Genève (Suisse) – Les négociations entre l'Iran et les États-Unis, qui se tiennent depuis plusieurs jours dans la cité lémanique, ont pris un tour inattendu ce week-end. Alors que les délégations abordaient les dossiers épineux du nucléaire et du Liban, le porte-parole du ministère iranien des Affaires étrangères a profité d'une déclaration publique pour recentrer l'attention sur une thématique qu'il juge prioritaire : la défense des droits fondamentaux.

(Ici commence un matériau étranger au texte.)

-- ==== Sys2Proof/Machine/Whole.lean ====
section
/-! DEFINITION. The descriptor checker (R289), stages 5 and 6: records (R87, R120, R152, R202, R348), and the whole program: writes
of weights (R199, R200), placement (R29), carried tensors (R215), stash slots (R193, R195), tokens and barriers (R247 to R251),
overlap and alias questions (R124, R165, R167), and the abstract execution (R267). -/

namespace Sys2Proof.Machine

/-- Executions of all tiles with what each has loaded, tile, line, iteration. -/
def sortExes (es : List (Exe × Seen)) : List (Exe × Seen) :=
  es.mergeSort fun a b => decide (a.1.order ≤ b.1.order)

/-- The whole program, by tile in issue order. -/
abbrev Whole := List (Nat × List (Exe × Seen))

def Image.whole (g : Image) : Whole := tileKeys.map fun k => (k, seenOf g (exeOf k (g.linesOf k)))

/-- All executions, tile, then line, then iteration. -/
def Whole.inOrder (w : Whole) : List (Exe × Seen) := w.flatMap fun e => sortExes e.2

/-- A record about an execution. -/
def State.exeRec (s : State) (e : Exe) (code : Nat) (cat : Nat := 0xFFFF) : FRec :=
  s.atKey e.key { ckRec code cat with line := e.n, iter := e.iter }

/-! Stage 5. -/

/-- A profile record breaks R120. -/
def Image.profileBad (g : Image) (j : Nat) : Bool :=
  match g.bytes j with
  | none => true
  | some b =>
    let hi (o : Nat) : Bool := decide (bField b (o + 2) 2 ≠ 0)
    let lo (o : Nat) : Bool := !g.has (bField b o 2)
    (g.desc j).kind != 1 || b.length != 32 || decide (2 < bField b 0 1) || decide (1 < bField b 1 1) ||
      decide (0x10 < bField b 2 1) || decide (1 < bField b 3 1) || hi 8 || hi 0xC || hi 0x10 || !zeros (b.drop 0x18) ||
      (decide (bField b 0 1 = 2) && lo 8) || (decide (bField b 1 1 = 1) && lo 0xC) || (decide (bField b 3 1 = 1) && lo 0x10)

/-- Indices of an update record that OPT and FLAGS use, and those that must be 0xFFFF (R202). -/
def URec.needs (u : URec) : List Nat :=
  [u.master, u.m, u.lr] ++ (if u.opt = 1 then [u.v, u.scal] else []) ++ (if u.hasWork then [u.work] else [])
def URec.unused (u : URec) : List Nat :=
  (if u.opt = 1 then [] else [u.v, u.scal]) ++ (if u.hasWork then [] else [u.work])
/-- The pairs that a record names. -/
def URec.pairs (u : URec) : List Nat :=
  [u.master, u.m] ++ (if u.opt = 1 then [u.v, u.scal] else []) ++ (if u.hasWork then [u.work] else [])
def URec.consts (u : URec) : List Nat := [u.beta1, u.c1, u.beta2, u.c2, u.eps, u.wd, u.gscale]

/-- Shape and shard placement that the pairs of a record share (R202). -/
def Desc.place (d : Desc) : List Nat × List Nat := (d.ext, [d.shardNo, d.sdimA, d.sdimB, d.scntA, d.scntB])

/-- A value outside [0, 1). -/
def outsideUnit (x : Nat) : Bool := fgt 0 x || !fgt one32 x

/-- An update record breaks R202, the cases of two records apart. -/
def Image.updateBad (g : Image) (b : List Byte) : Bool :=
  let u := URec.parse b
  let d (j : Nat) := g.desc j
  decide (b.length < 64) || decide (2 < u.opt) || decide (4 ≤ bField b 1 1) || !zeros (b.drop 0x2C) ||
    (u.nesterov && u.opt != 0) || u.needs.any (fun j => !g.has j) || u.unused.any (· ≠ 0xFFFF) ||
    u.pairs.any (fun j => (d j).kind != 3) || u.consts.any nonFinite32 || outsideUnit u.beta1 || outsideUnit u.beta2 ||
    ((d u.lr).kind != 1 || (d u.lr).fmt != 9 || (d u.lr).rank != 1) ||
    ([u.master, u.m] ++ (if u.opt = 1 then [u.v, u.scal] else [])).any (fun j => (d j).fmt != 9) ||
    (decide (u.opt = 1) && (d u.scal).count != 2) || (u.hasWork && writeRefused (d u.work).fmt) ||
    ([u.m] ++ (if u.opt = 1 then [u.v] else []) ++ (if u.hasWork then [u.work] else [])).any
      fun j => decide ((d j).place ≠ (d u.master).place)

/-- Two records name one pair, or overlapping shards of one (R202). -/
def Image.clash (g : Image) (v : Env) (a b : URec) : Bool :=
  a.pairs.any fun i => b.pairs.any fun j => i = j || Desc.overlaps v (g.desc i) (g.desc j)

/-- Children and parent of member i in the left-leaning tree over m members (R88, R349). -/
def treeNear (i m : Nat) : List Nat :=
  (List.range 15).filterMap (fun k =>
    if i % 2 ^ (k + 1) = 0 ∧ i + 2 ^ k < m then some (i + 2 ^ k) else none) ++
  (match (List.range 15).find? (bitAt i) with
   | some k => [i - 2 ^ k]
   | none => [])

/-- Neighbours that a plan's algorithm uses (R348). -/
def Plan.near (p : Plan) : List Nat :=
  if p.algo ≤ 2 then [(p.myidx + 1) % p.nmemb, (p.myidx + p.nmemb - 1) % p.nmemb]
  else if 3 ≤ p.algo ∧ p.algo ≤ 5 then treeNear p.myidx p.nmemb else []

/-- Bytes of staging that a plan needs (R348). -/
def Plan.need (p : Plan) : Nat := p.elems * (if p.algo = 1 then p.nmemb else 1) * fmtBytes p.fmt

/-- Staging region of a plan record. -/
def stageSpan (b : List Byte) : Int × Int := ((bField b 0x10 8 : Nat), (bField b 0x10 8 + bField b 0x18 8 : Nat))

/-- Two ranges of addresses meet. -/
def rangesMeet (a b : Int × Int) : Bool := decide (a.1 < b.2) && decide (b.1 < a.2) && decide (a.1 < a.2) && decide (b.1 < b.2)

/-- A plan record breaks R348 or differs from its TOPOLOGY entry (R529). -/
def State.planBad (s : State) (g : Image) (rank : Nat) (rankTab plans : List Nat) (j : Nat) : Bool :=
  match g.bytes j with
  | none => true
  | some b =>
    let p := Plan.parse b
    let md := g.desc p.members
    let mb := (g.bytes p.members).getD []
    let ranks := (List.range p.nmemb).map fun i => bField mb (2 * i) 2
    let reducing := [0, 2, 3, 5, 6].contains p.algo
    let others := (plans.filter (· ≠ j)).filterMap g.bytes
    decide (b.length < 64) || decide (7 < p.algo ∨ 1 < p.engine ∨ bField b 3 1 ≠ 0) || !zeros (b.drop 0x28) ||
      decide (p.nmemb = 0 ∨ 16384 < p.nmemb) || (decide (p.algo = 7) && p.nmemb != 2) || (p.algo != 7 && p.tag != 0) ||
      decide (p.nmemb ≤ p.myidx) || nth 0xFFFF p.myidx ranks != rank ||
      ranks.any (fun r => decide (g.n ≤ r)) || decide (ranks.eraseDups.length ≠ ranks.length) ||
      (reducing && p.elems % p.nmemb != 0) || (if reducing then p.fmt != 9 else decide (p.fmt < 3 ∨ 0xF < p.fmt)) ||
      !(g.has p.members && md.kind = 1 && md.fmt = 0xF && md.rank = 1 && md.e 0 = 2 * p.nmemb) ||
      decide (bField b 0x18 8 < p.need) ||
      ((List.range g.cat.length).any fun i => (g.desc i).space = 2 && rangesMeet (stageSpan b) (g.desc i).span) ||
      others.any (fun q => rangesMeet (stageSpan b) (stageSpan q)) ||
      (p.near.any fun i =>
        let e := s.fwdEntry p.engine (nth 0xFFFF (nth 0 i ranks) rankTab)
        decide (e < 12) && e / 6 != p.engine) ||
      (match g.topo.find? (·.plan = j) with
       | some t => decide (t.algo ≠ p.algo) || decide (t.ranks ≠ ranks)
       | none => true)

/-- The records that lines name, by kind: profiles, chains, update records, plans. -/
def recordOf (l : Line) : List (Nat × Nat) :=
  if l.op = 0x21 then [(0, l.s 0)] else if l.op = 0x30 then [(1, l.s 3)]
  else if l.op = 0x42 then [(2, l.s 1), (3, l.f 0 16)] else if 0x40 ≤ l.op then [(3, l.f 0 16)] else []

/-- First line that names record j with breach `bad`. -/
def firstNaming (es : List (Exe × Seen)) (kind j : Nat) (bad : Line → Bool) : Option Exe :=
  (es.find? fun e => (recordOf e.1.l).contains (kind, j) && bad e.1.l).map (·.1)

/-- Local indices of the records of a kind, rising. -/
def recordsOf (es : List (Exe × Seen)) (kind : Nat) : List Nat :=
  sortNat (es.flatMap fun e => ((recordOf e.1.l).filter (·.1 = kind)).map (·.2))

/-- Local indices that a record names: the used fields of a profile, MASK and OUT2 of a chain, an update record's needed fields and PLAN, a
plan's MEMBERS (R218). -/
def Image.recordNames (g : Image) (kind j : Nat) : List Nat := match g.bytes j with
  | none => []
  | some b =>
    if kind = 0 then profVectors (BitVec.ofNat 256 (ofBytesLE b)) ++
      (if bField b 3 1 = 1 then [(Profile.parse (ofBytesLE b)).preIdx] else [])
    else if kind = 1 then [(Chain.parse b).mask, (Chain.parse b).out2]
    else if kind = 2 then (URec.parse b).needs ++ [bField b 0xE 2] else [(Plan.parse b).members]

/-- An index at or above HST_CAT_SIZE (R218). -/
def State.beyond (s : State) (c : Ctx) (js : List Nat) : Option Nat := js.find? fun j => decide (j ≠ 0xFFFF) && decide (s.catSize c ≤ j)

/-- A split-K record breaks R87: no line of its own names it. K is the greatest contraction extent of the activation operands that its
partitions' AMM lines name, and the test on K falls away where no AMM names a partition: a DESIGN CHOICE (assumption entry 35), since the
rule speaks of one extent. -/
def Image.splitBad (g : Image) (amms : List Exe) (r : SplitK) : Bool :=
  let p := r.parts.length
  let ks := (amms.filter fun e => r.parts.contains (e.l.s 1) || r.parts.contains (e.l.s 2)).map fun e => (g.desc (e.l.s 0)).e 0
  let top := ks.foldl max 0
  decide (p = 0 ∨ 16 < p) || r.bounds.any (fun b => decide (b % 64 ≠ 0 ∨ b = 0) || (ks != [] && decide (top ≤ b))) ||
    (r.bounds.zip (r.bounds.drop 1)).any fun e => decide (e.2 ≤ e.1)

/-- An AMM line of a partition names a slab outside its range (R87). -/
def SplitK.outside (r : SplitK) (e : Exe) : Option Nat :=
  ((List.range r.parts.length).find? fun q =>
    let j := nth 0xFFFF q r.parts
    let k := 64 * e.l.f 16 16
    (e.l.s 1 = j || e.l.s 2 = j) && (decide (q ≠ 0 ∧ k < nth 0 (q - 1) r.bounds) ||
      decide (q < r.bounds.length ∧ nth 0 q r.bounds ≤ k))).map fun q => nth 0xFFFF q r.parts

Dans une intervention remarquée, le ministre a affirmé que son pays ne céderait à aucune pression sur les questions touchant aux minorités religieuses et aux droits des femmes. « Nous n'accepterons aucun diktat concernant la manière dont nous traitons nos minorités ou les femmes de notre nation », a-t-il déclaré, avant de préciser que ces sujets relevaient de la souveraineté nationale et qu'ils ne feraient pas l'objet de concessions dans le cadre des pourparlers actuels.

Un contexte tendu

Cette prise de position intervient dans un climat de forte tension. Ces derniers jours, des navires militaires américains ont été signalés en train de traverser le détroit d'Ormuz, événement que Téhéran a qualifié de « provocation ». L'armée iranienne a répliqué en maintenant une pression constante dans la zone, accentuant le risque d'incident.

Parallèlement, les discussions genevoises avancent sur fond de menaces américaines de représailles. L'administration américaine a fait savoir qu'elle n'excluait pas une action militaire si les pourparlers n'aboutissaient pas à un accord sur le programme nucléaire iranien. Selon des sources proches de la délégation américaine, le chapitre nucléaire reste la « ligne rouge » de Washington.

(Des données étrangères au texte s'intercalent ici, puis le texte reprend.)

-- ==== Sys2Proof/Machine/Thermal.lean ====
section
/-! DEFINITION. Die readouts, power windows and samples, and the Shutter (R286, R480 to R484), settling pauses (R32). -/

namespace Sys2Proof.Machine

/-- Tiles of a die that the map or a test uses. -/
def State.settleDie (s old : State) (d : Nat) : State := s.settle old (dieTiles d)

/-- PWR_FLOOR, at most once a second (R483, R497). -/
def State.powerFloor (s : State) (mask : Nat) : State :=
  let s := s.tick
  if bitAt (s.reg (pgKPR + 0x44)) 2 && !Config.within 3 s.free then s
  else s.event pgKPR { code := 0x0602, die := 8, c0 := mask, c1 := s.reg (pgPKGP + 0x40) }

/-- The C-dies with a ceiling at its floor, as a mask (R483, R497). -/
def State.floorMask (s : State) : Nat := toMask ((List.range 4).filter fun d => decide ((s.die d).ceilPwr ≤ 4 ∨ (s.die d).ceilThm ≤ 4))

/-- CEIL_PWR of a C-die one step lower; at 4 it stays (R482, R483). -/
def State.lowerPwr (s : State) (d : Nat) : State :=
  if (s.die d).ceilPwr ≤ 4 then s.powerFloor s.floorMask
  else (s.modDie d fun e => { e with ceilPwr := e.ceilPwr - 1 }).settleDie s d

/-- CEIL_THM of a C-die one step lower. -/
def State.lowerThm (s : State) (d : Nat) : State :=
  if (s.die d).ceilThm ≤ 4 then s.powerFloor s.floorMask
  else (s.modDie d fun e => { e with ceilThm := e.ceilThm - 1 }).settleDie s d

/-- CEIL_PKG one step lower. -/
def State.lowerPkg (s : State) : State :=
  if s.thr.ceilPkg ≤ 4 then s.powerFloor 0x10
  else { s with thr.ceilPkg := s.thr.ceilPkg - 1 }.settle s allTiles

def State.raisePwr (s : State) (d : Nat) : State :=
  (s.modDie d fun e => { e with ceilPwr := min 16 (e.ceilPwr + 1) }).settleDie s d
def State.raiseThm (s : State) (d : Nat) : State :=
  (s.modDie d fun e => { e with ceilThm := min 16 (e.ceilThm + 1) }).settleDie s d
def State.raisePkg (s : State) : State := { s with thr.ceilPkg := min 16 (s.thr.ceilPkg + 1) }.settle s allTiles

/-- JWARN and JTHROTTLE in force (R485). -/
def State.jwarn (s : State) (d : Nat) : Nat := s.regField (pgTHM d + 0x40) 16 8
def State.jthrottle (s : State) (d : Nat) : Nat := s.regField (pgTHM d + 0x40) 24 8

/-- Readouts in a row below JTHROTTLE - 3 of a die. -/
def State.coolOf (s : State) (d : Nat) : Nat := if d < 4 then (s.die d).cool else s.thr.dieCool.get 0 d
def State.setCool (s : State) (d n : Nat) : State :=
  if d < 4 then s.modDie d fun e => { e with cool := n } else { s with thr.dieCool := s.thr.dieCool.set d n }

/-- THM_DIE with its states and records (R484). -/
def State.thmDie (s : State) (d temp : Nat) : State :=
  let a := pgTHM d + 0x40
  let w0 := bitAt (s.reg a) 8
  let t0 := bitAt (s.reg a) 9
  let w := if s.jwarn d ≤ temp then true else if temp + 2 < s.jwarn d then false else w0
  let t := if s.jthrottle d ≤ temp then true else if temp + 3 < s.jthrottle d then false else t0
  let s := s.setRegField a 0 16 (temp % 256 + 256 * b2n w + 512 * b2n t)
  let s := if w && !w0 then s.event (pgTHM d) { code := 0x0610, die := d, c0 := d, c1 := temp } else s
  if t && !t0 then s.event (pgTHM d) { code := 0x0611, die := d, c0 := d, c1 := temp } else s

/-- DIE_READOUT, every 100 us: thresholds and the Shutter; ten readouts in a row below JTHROTTLE - 3 make one raise (R482). -/
def execDieReadout (die temp : Nat) (s : State) : Host.Outcome State Fault Refusal :=
  .next (if s.sys.bringup < 2 || decide (3 ≤ s.sys.pstate) then s
  else
    let s := s.thmDie die temp
    if s.jthrottle die ≤ temp then
      let s := s.setCool die 0
      if die < 4 then s.lowerThm die else s.lowerPkg
    else if temp + 3 < s.jthrottle die then
      if 9 ≤ s.coolOf die then
        let s := s.setCool die 0
        if die < 4 then s.raiseThm die else s.raisePkg
      else s.setCool die (s.coolOf die + 1)
    else s.setCool die 0)

/-- POWER_WINDOW: energy of a 1 us window in tokens of 0.125 uJ; an overrun lowers CEIL_PWR, 1,000 windows without one raise it
(R286, R482, R509). -/
def execPowerWindow (die energy : Nat) (s : State) : Host.Outcome State Fault Refusal :=
  .next (
    let s := s.setReg (pgPWR die + 0x50) (energy % 2 ^ 20)
    if s.regField (pgPWR die + 0x40) 0 16 < energy then
      ((s.incReg (pgPWR die + 0x48)).modDie die fun e => { e with windows := 0 }).lowerPwr die
    else if 999 ≤ (s.die die).windows then (s.modDie die fun e => { e with windows := 0 }).raisePwr die
    else s.modDie die fun e => { e with windows := e.windows + 1 })

/-- PKG_POWER_SAMPLE: above 2,100 W every island pauses for 2 us and CEIL_PKG falls (R482). -/
def execPkgPowerSample (watts : Nat) (s : State) : Host.Outcome State Fault Refusal :=
  .next (
    let s := s.setReg (pgPKGP + 0x40) (watts % 2 ^ 32)
    if 2100 < watts then { s with thr.pkgPause := true }.lowerPkg else s)

/-- PKG_POWER_AVERAGE: above PKG_W CEIL_PKG falls; ten evaluations in a row below 0.95 PKG_W raise it (R482). -/
def execPkgPowerAverage (watts : Nat) (s : State) : Host.Outcome State Fault Refusal :=
  .next (
    let s := s.setReg (pgPKGP + 0x44) (watts % 2 ^ 32)
    let w := s.reg (pgPKGP + 0x48)
    if w < watts then { s with thr.pkgCool := 0 }.lowerPkg
    else if 100 * watts < 95 * w then
      if 9 ≤ s.thr.pkgCool then { s with thr.pkgCool := 0 }.raisePkg
      else { s with thr.pkgCool := s.thr.pkgCool + 1 }
    else { s with thr.pkgCool := 0 })

/-- SHUTTER_PAUSE_END: a Shutter pause is one of the whole package, and every island resumes with it (R481, R482). -/
def execShutterPauseEnd (_die _pos : Nat) (s : State) : Host.Outcome State Fault Refusal := .next { s with thr.pkgPause := false }

/-- CLOCK_SETTLE_END (R32). -/
def execClockSettleEnd (die pos : Nat) (s : State) : Host.Outcome State Fault Refusal :=
  .next (if (s.tile (48 * die + pos)).settle then s.modTile (48 * die + pos) fun t => { t with settle := false } else s)

end Sys2Proof.Machine
end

La question des minorités au cœur du discours iranien

Le chef de la diplomatie iranienne a toutefois voulu inverser la logique en plaçant la défense des minorités comme un préalable à toute discussion. Il a notamment évoqué la situation des chrétiens, des juifs et des zoroastriens en Iran, affirmant que leur liberté de culte était « totale et garantie par la Constitution ». Il a également salué le rôle des femmes dans la société iranienne, les présentant comme « un pilier du développement national ».

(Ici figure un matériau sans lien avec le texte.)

-- ==== Sys2Proof/Certificates/Slice0/Obligations.lean ====
section
/-! DEFINITION. The statements for the provers: what the rules of the spec say of the block, each as a proposition. -/

open Sys2Proof Sys2Proof.Machine

/-! The block as a whole. -/

/-- A step takes the command at the front of the queue and runs it on the state with the queue's rest; on an empty queue it answers
the state it was given (the model's choice: assumption entry 3). -/
def Obligations.StepTakesFront : Prop :=
  (∀ (s : State) (c : Instr) (rest : List Instr), s.pending = c :: rest → step s = exec c { s with pending := rest }) ∧
  (∀ s : State, s.pending = [] → step s = .next s)

/-- Every step from a safe state leaves a safe state: each byte memory in its canonical form, four contexts and four sequencer contexts a tile (R36). -/
def Obligations.StepKeepsSafe : Prop :=
  ∀ s t : State, s.safe → step s = .next t → t.safe

/-- The commands that may change a committed state: the commit of a step, REVERT, SWITCH, the ends of a restore and of a pair copy, a
program load of another program (R374), the resets that clear it (R491), the entry of A3 and what resets the package. -/
def Sys2Proof.Machine.commits : Instr → Bool
  | .stepCommit _ | .revert _ | .switch _ | .restoreComplete _ | .pairCopyComplete _ | .load _ => true
  | .flr | .perst | .pkg _ | .por | .mrst | .pldmPkgRequest | .trialTimeout => true
  | .park _ | .unpark _ | .dark _ | .pldmDarkRequest => true
  | .railPgFall _ | .railPgTimeout _ | .thermalTrip _ | .clockLoss _ => true
  | _ => false

/-- A command outside `commits` leaves counter, seal and seed of every context: a step that is refused, aborted or abandoned by a
context reset among them (R182). -/
def Obligations.CommittedStateKept : Prop :=
  ∀ (i : Instr) (s t : State), s.safe → commits i = false → exec i s = .next t → t.cx.map CtxSt.committed = s.cx.map CtxSt.committed

/-- The Logbook's bytes change only as a Logbook write ends (R495) and at a trial's end, which a PKG follows (R462). -/
def Obligations.LogbookKept : Prop :=
  ∀ (i : Instr) (s t : State), s.safe → (∀ b, i ≠ .logbookWriteComplete b) → i ≠ .trialTimeout → exec i s = .next t →
    t.log.flash = s.log.flash

/-- The state after reset is safe. What reset leaves (R185, R310, R370, R420, R453, R454, R482, R485, R491, R493): every context IDLE, no program,
unarmed, not paused, no committed state, rings of the sizes of R454, all limits 1,000 ms, the bank pointer at A; ceilings 16; the stacks, the Reserve
and every tile store empty and no unit poisoned; no line in flight; ports untrained; not READY. -/
def Obligations.ResetState : Prop :=
  (State.reset.safe) ∧
  ((∀ c : Ctx, (State.reset.cxt c).state = .idle ∧ (State.reset.cxt c).loaded = false ∧ (State.reset.cxt c).armed = false ∧
     (State.reset.cxt c).paused = false ∧ (State.reset.cxt c).prog = none ∧ (State.reset.cxt c).committed = none ∧
     (State.reset.cxt c).bankB = false ∧ (State.reset.cxt c).run = none ∧ (State.reset.cxt c).stallMs = 1000 ∧
     State.reset.ringSize c 0 = 16 ∧ State.reset.ringSize c 4 = 64 ∧ State.reset.ringSize c 8 = 64 ∧ State.reset.ringSize c 12 = 64) ∧
   (∀ k, State.reset.tile k = TileSt.reset ∧ (State.reset.tile k).running = [] ∧ (State.reset.tile k).poison = []) ∧
   (∀ d, (State.reset.die d).ceilPwr = 16 ∧ (State.reset.die d).ceilThm = 16) ∧ State.reset.thr.ceilPkg = 16 ∧
   State.reset.stk.mem = [] ∧ State.reset.stk.poison = [] ∧ State.reset.rsv.mem = [] ∧
   (∀ p, (State.reset.port p).state = 0) ∧ State.reset.sys.pstate = 0 ∧ State.reset.ready = false ∧
   State.reset.reg (pgRST + 0x48) = 0x10064)

/-! Host commands taken from a ring (R444 to R448). -/

/-- The running attempt that a STEP command which passes its checks starts (R186, R187). -/
def Sys2Proof.Machine.stepStarted (tag : Nat) (p : List Byte) (ms : List Micro) : StepRun :=
  { n := bField p 0 8, seed := bField p 8 8,
    expect := if bitAt (bField p 0x3A 1) 0 then some ((p.drop 0x10).take 32) else none,
    micro := ms, tag := tag, attempt := 1, ownShard := none, refusal := none, batch := [], sealD := [], matched := false,
    marker := false, faultCode := 0, faultSeq := 0, gateKids := [], gateOwn := false, gateDone := false, stepKids := [],
    stepOwn := false, outcome := none, timedOut := false, replaying := false }

/-- A STEP at the head of a READY context's ring, with free slots, no pause, no rotation wanted, no Coelostat and full capacity,
that passes the checks of R187 is taken: LOADING, with its number, seed, expected seal and micro-batches. -/
def Obligations.StepTaken : Prop :=
  ∀ (s : State) (c : Ctx) (e : List Byte), s.atHead c 0x10 e → (s.cxt c).state = .ready → 0 < s.almFree c → 0 < s.cplFree c →
    (s.cxt c).paused = false → s.thr.rotWanted = false → s.fab.coel = none → s.sys.capacity = false →
    (s.dies.all fun d => d.2.migrating.isNone) = true → (s.popHead c).stepFault c (entryPayload e) = none →
    ∃ t, exec (.step c) s = .next t ∧ (s.modCx c fun x =>
        { x with state := .loading, prev := none,
                 run := some (stepStarted (bField e 4 4) (entryPayload e)
                   ((s.microEntries (bField (entryPayload e) 0x30 8) (bField (entryPayload e) 0x38 2)).map (·.1))) }).reports t c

Ces déclarations ont été perçues par les observateurs comme une réponse directe aux critiques récurrentes de Washington sur le bilan de l'Iran en matière de droits de l'homme. Les États-Unis, par la voix de leur secrétaire d'État, ont réitéré vendredi leur « préoccupation » concernant la répression des minorités et le statut des femmes en Iran.

Un agenda chargé pour la semaine à venir

Les pourparlers de Genève, initialement prévus pour durer quelques jours, pourraient s'étendre. Les délégations doivent aborder dans les prochains jours les questions de sécurité régionale, notamment le retrait des forces américaines d'Irak, ainsi que le programme balistique iranien. La question du Liban, où l'influence iranienne est forte via le Hezbollah, reste également au menu.

L'Iran semble vouloir tirer parti de cette tribune pour redorer son image sur la scène internationale, tout en maintenant une ligne dure sur les dossiers sensibles. « Notre culture et notre foi ne sont pas à vendre », a lancé le ministre iranien en conclusion de son allocution.

Réactions contrastées

Les analystes restent divisés sur la portée réelle de cette mise en avant des droits par Téhéran. Pour certains, il s'agit d'une manœuvre tactique visant à gagner du temps et à diluer les discussions sur le nucléaire. Pour d'autres, cela traduit une volonté sincère de la part des autorités iraniennes de défendre leur modèle social face aux pressions extérieures.

Côté américain, la réaction a été prudente. Un responsable du département d'État a indiqué que Washington « prenait acte » des déclarations iraniennes, mais que « la priorité restait la vérification de la nature pacifique du programme nucléaire iranien ». Les deux camps ont convenu de se retrouver mardi pour une nouvelle série de discussions.